◆ Exercise description
Using the listing below, please gather every line containing the word "loadPatch".

++++ Material to process ++++

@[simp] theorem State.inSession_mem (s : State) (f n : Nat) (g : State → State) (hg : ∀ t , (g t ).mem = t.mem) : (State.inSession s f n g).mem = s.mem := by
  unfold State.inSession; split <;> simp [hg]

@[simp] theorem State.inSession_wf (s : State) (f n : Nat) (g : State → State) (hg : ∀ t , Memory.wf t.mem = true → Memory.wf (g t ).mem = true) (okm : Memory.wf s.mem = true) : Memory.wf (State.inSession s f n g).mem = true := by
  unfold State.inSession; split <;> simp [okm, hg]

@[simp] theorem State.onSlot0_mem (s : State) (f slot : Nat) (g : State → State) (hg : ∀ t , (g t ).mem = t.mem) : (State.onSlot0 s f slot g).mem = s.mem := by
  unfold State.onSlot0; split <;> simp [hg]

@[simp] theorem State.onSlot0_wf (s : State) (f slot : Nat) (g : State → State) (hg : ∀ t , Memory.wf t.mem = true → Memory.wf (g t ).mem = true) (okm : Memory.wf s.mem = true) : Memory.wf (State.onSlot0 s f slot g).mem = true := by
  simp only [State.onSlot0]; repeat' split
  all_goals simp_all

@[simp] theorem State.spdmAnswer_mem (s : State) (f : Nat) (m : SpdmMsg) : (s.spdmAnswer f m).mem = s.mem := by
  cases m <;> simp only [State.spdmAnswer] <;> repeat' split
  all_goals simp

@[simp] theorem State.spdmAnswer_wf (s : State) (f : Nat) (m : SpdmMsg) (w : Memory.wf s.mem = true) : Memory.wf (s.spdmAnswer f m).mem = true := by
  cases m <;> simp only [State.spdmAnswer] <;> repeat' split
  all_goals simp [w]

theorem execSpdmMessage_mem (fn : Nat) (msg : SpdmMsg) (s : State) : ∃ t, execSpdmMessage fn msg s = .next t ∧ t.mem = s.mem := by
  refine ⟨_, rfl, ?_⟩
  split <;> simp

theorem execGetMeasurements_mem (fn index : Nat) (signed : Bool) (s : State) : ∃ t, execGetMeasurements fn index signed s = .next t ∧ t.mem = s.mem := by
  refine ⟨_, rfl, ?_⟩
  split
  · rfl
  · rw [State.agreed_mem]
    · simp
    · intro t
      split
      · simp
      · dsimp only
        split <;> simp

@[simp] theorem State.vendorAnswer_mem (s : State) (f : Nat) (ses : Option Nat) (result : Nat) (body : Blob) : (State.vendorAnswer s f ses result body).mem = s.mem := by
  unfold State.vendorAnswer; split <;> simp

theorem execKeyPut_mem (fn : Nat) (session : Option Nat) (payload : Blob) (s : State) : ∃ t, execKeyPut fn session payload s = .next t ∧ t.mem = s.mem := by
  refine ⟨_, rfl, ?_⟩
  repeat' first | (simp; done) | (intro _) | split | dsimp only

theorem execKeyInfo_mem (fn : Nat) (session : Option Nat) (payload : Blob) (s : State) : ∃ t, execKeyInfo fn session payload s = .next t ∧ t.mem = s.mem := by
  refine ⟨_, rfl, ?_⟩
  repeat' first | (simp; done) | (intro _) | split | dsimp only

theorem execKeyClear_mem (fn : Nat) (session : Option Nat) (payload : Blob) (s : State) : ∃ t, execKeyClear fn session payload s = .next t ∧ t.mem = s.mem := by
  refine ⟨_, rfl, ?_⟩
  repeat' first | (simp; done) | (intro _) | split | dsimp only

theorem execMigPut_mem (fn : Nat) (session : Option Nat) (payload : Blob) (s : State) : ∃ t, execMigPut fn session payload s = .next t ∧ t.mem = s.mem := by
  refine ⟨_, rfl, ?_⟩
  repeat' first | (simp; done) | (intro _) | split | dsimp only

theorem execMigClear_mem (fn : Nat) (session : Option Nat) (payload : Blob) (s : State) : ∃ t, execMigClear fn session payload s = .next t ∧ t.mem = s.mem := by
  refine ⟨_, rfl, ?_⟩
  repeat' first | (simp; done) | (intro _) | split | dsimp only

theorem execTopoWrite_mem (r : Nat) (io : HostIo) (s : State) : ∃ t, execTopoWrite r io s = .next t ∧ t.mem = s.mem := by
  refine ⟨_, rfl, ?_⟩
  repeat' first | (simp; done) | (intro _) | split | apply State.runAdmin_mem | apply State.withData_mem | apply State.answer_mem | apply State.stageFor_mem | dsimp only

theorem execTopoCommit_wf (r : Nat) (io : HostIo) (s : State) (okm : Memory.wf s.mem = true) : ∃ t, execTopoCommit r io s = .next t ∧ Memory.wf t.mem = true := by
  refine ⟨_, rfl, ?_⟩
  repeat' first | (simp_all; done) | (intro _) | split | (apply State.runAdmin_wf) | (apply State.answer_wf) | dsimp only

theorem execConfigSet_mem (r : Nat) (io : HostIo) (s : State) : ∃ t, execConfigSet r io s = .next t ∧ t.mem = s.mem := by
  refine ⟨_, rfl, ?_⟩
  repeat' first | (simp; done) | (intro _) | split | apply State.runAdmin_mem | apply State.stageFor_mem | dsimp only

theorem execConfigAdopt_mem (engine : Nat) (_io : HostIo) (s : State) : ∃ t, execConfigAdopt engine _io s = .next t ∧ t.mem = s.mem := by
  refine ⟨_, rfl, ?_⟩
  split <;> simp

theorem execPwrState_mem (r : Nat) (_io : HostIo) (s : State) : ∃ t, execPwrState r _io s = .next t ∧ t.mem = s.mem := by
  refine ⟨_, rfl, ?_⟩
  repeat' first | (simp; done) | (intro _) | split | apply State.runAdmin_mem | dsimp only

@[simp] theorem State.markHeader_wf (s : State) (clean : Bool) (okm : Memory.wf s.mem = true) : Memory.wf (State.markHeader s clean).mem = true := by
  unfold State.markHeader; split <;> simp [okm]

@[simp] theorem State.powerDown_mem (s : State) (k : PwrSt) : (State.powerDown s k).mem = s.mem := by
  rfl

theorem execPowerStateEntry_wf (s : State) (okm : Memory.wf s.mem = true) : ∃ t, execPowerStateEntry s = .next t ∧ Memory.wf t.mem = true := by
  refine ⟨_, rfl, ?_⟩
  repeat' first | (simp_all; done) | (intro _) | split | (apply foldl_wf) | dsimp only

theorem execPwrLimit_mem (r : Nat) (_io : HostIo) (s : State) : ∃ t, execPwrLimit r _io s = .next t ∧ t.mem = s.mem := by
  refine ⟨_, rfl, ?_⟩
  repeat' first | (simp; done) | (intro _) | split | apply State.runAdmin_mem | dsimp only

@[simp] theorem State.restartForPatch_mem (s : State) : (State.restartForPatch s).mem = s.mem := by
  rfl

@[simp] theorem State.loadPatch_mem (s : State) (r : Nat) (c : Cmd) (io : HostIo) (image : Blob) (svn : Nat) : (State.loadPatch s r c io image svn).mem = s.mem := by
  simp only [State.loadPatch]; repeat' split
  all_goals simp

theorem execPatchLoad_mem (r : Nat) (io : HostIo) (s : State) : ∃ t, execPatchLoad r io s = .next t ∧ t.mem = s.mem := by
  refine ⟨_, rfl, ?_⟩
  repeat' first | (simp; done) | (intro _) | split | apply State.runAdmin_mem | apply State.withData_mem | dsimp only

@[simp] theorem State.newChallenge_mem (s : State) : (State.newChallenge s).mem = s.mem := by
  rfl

++++
++++ Material to process ++++

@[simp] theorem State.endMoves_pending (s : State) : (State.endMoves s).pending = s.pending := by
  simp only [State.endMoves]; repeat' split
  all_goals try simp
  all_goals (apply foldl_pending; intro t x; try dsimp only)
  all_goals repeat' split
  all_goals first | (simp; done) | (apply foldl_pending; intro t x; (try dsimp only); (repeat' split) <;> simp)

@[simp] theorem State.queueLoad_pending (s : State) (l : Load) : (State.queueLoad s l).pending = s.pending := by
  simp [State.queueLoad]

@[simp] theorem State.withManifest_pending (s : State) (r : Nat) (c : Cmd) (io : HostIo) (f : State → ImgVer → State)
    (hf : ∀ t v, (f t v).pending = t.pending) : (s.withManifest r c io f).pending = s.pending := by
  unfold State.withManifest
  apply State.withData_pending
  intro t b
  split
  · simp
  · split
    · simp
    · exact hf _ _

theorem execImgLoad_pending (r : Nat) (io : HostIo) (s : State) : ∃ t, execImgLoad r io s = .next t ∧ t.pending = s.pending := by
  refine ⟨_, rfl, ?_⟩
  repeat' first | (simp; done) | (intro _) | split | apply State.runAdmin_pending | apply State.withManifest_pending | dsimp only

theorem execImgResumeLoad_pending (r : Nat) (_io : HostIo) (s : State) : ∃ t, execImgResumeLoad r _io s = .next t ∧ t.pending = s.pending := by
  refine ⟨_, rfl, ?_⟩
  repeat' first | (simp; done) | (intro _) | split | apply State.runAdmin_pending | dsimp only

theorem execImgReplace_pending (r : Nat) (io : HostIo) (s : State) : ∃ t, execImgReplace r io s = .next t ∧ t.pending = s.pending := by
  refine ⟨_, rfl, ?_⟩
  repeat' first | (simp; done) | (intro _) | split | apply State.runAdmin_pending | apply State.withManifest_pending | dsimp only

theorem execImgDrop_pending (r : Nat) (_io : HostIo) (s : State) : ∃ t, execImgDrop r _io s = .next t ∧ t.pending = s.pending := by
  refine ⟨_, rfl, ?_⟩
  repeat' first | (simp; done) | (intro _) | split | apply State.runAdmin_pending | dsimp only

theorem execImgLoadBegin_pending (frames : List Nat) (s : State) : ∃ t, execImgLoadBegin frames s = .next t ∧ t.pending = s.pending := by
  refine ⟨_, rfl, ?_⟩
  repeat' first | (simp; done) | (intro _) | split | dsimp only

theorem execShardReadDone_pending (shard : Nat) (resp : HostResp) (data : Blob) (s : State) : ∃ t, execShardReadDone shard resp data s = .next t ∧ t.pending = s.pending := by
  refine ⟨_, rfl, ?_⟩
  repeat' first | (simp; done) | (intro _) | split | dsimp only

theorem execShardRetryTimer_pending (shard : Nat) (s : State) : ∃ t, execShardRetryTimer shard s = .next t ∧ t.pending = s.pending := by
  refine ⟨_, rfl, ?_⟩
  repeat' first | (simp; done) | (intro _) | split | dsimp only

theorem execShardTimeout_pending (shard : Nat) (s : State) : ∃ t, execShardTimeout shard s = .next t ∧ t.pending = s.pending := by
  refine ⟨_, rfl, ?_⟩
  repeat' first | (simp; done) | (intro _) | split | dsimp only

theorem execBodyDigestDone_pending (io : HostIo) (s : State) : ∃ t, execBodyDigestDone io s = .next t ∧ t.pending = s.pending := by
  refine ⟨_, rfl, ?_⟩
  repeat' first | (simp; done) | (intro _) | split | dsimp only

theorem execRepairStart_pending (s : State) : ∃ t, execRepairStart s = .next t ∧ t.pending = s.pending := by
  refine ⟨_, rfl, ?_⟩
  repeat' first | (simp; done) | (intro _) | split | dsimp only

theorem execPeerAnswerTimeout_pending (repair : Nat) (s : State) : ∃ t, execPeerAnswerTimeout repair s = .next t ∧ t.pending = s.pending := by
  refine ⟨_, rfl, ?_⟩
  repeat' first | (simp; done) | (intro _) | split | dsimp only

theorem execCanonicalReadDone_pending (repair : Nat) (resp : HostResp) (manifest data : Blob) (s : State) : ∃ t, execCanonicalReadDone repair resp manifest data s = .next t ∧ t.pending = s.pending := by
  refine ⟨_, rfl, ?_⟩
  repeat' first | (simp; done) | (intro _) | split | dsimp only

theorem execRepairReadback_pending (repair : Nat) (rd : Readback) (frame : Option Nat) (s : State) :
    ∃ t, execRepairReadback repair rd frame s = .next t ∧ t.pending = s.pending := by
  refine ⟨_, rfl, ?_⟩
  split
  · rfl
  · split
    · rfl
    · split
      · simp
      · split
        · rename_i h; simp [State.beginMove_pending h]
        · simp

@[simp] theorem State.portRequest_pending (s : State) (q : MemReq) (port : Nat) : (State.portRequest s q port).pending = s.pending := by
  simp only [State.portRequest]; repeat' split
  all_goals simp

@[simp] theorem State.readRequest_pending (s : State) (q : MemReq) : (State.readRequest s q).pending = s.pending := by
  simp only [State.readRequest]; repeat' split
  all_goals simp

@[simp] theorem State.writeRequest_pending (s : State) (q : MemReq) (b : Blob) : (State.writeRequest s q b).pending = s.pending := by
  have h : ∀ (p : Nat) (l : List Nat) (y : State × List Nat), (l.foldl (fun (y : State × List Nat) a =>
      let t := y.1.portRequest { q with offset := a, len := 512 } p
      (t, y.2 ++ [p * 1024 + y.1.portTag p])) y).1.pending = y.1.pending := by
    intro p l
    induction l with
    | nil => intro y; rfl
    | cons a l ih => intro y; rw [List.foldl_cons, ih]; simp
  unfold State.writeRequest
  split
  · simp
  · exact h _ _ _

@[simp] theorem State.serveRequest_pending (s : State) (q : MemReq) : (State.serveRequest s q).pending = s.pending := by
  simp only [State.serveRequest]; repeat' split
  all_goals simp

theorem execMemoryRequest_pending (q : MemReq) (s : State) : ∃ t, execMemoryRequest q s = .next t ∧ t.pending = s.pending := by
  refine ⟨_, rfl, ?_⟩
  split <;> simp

++++
++++ Material to process ++++

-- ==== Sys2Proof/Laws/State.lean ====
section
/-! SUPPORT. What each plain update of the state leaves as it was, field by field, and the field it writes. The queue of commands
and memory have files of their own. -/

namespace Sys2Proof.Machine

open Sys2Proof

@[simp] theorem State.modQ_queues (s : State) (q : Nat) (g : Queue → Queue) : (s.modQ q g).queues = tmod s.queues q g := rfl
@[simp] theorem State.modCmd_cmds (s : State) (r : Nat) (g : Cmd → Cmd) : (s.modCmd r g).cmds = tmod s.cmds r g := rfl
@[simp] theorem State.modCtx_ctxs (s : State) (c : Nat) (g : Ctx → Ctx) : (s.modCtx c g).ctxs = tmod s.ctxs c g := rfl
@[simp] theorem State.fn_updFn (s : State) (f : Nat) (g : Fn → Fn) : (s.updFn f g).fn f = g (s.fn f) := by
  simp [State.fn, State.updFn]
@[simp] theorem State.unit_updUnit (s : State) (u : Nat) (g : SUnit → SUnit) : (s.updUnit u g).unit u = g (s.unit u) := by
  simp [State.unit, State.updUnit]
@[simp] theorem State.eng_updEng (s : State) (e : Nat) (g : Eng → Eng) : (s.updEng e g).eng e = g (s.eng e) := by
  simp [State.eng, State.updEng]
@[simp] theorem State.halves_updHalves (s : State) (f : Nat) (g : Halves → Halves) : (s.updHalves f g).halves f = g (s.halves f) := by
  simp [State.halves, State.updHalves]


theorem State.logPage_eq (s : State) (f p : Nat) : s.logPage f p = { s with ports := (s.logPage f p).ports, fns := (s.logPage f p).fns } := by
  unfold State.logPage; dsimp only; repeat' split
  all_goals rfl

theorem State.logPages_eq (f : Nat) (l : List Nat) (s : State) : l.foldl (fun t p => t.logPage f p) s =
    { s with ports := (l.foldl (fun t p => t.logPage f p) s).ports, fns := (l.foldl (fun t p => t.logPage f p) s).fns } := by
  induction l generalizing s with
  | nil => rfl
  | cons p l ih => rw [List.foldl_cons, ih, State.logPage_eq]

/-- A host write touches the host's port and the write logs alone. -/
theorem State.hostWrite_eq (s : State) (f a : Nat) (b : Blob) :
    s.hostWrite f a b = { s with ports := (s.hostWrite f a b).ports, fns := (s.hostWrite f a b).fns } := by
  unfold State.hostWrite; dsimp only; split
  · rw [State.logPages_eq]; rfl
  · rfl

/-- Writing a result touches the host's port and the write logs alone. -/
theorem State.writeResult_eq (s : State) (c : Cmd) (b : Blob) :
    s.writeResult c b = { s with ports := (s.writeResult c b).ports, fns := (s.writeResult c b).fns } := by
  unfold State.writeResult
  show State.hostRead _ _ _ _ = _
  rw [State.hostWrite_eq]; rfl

++++

◆ Written solution
@[simp] theorem State.loadPatch_mem (s : State) (r : Nat) (c : Cmd) (io : HostIo) (image : Blob) (svn : Nat) : (State.loadPatch s r c io image svn).mem = s.mem := by
  simp only [State.loadPatch]; repeat' split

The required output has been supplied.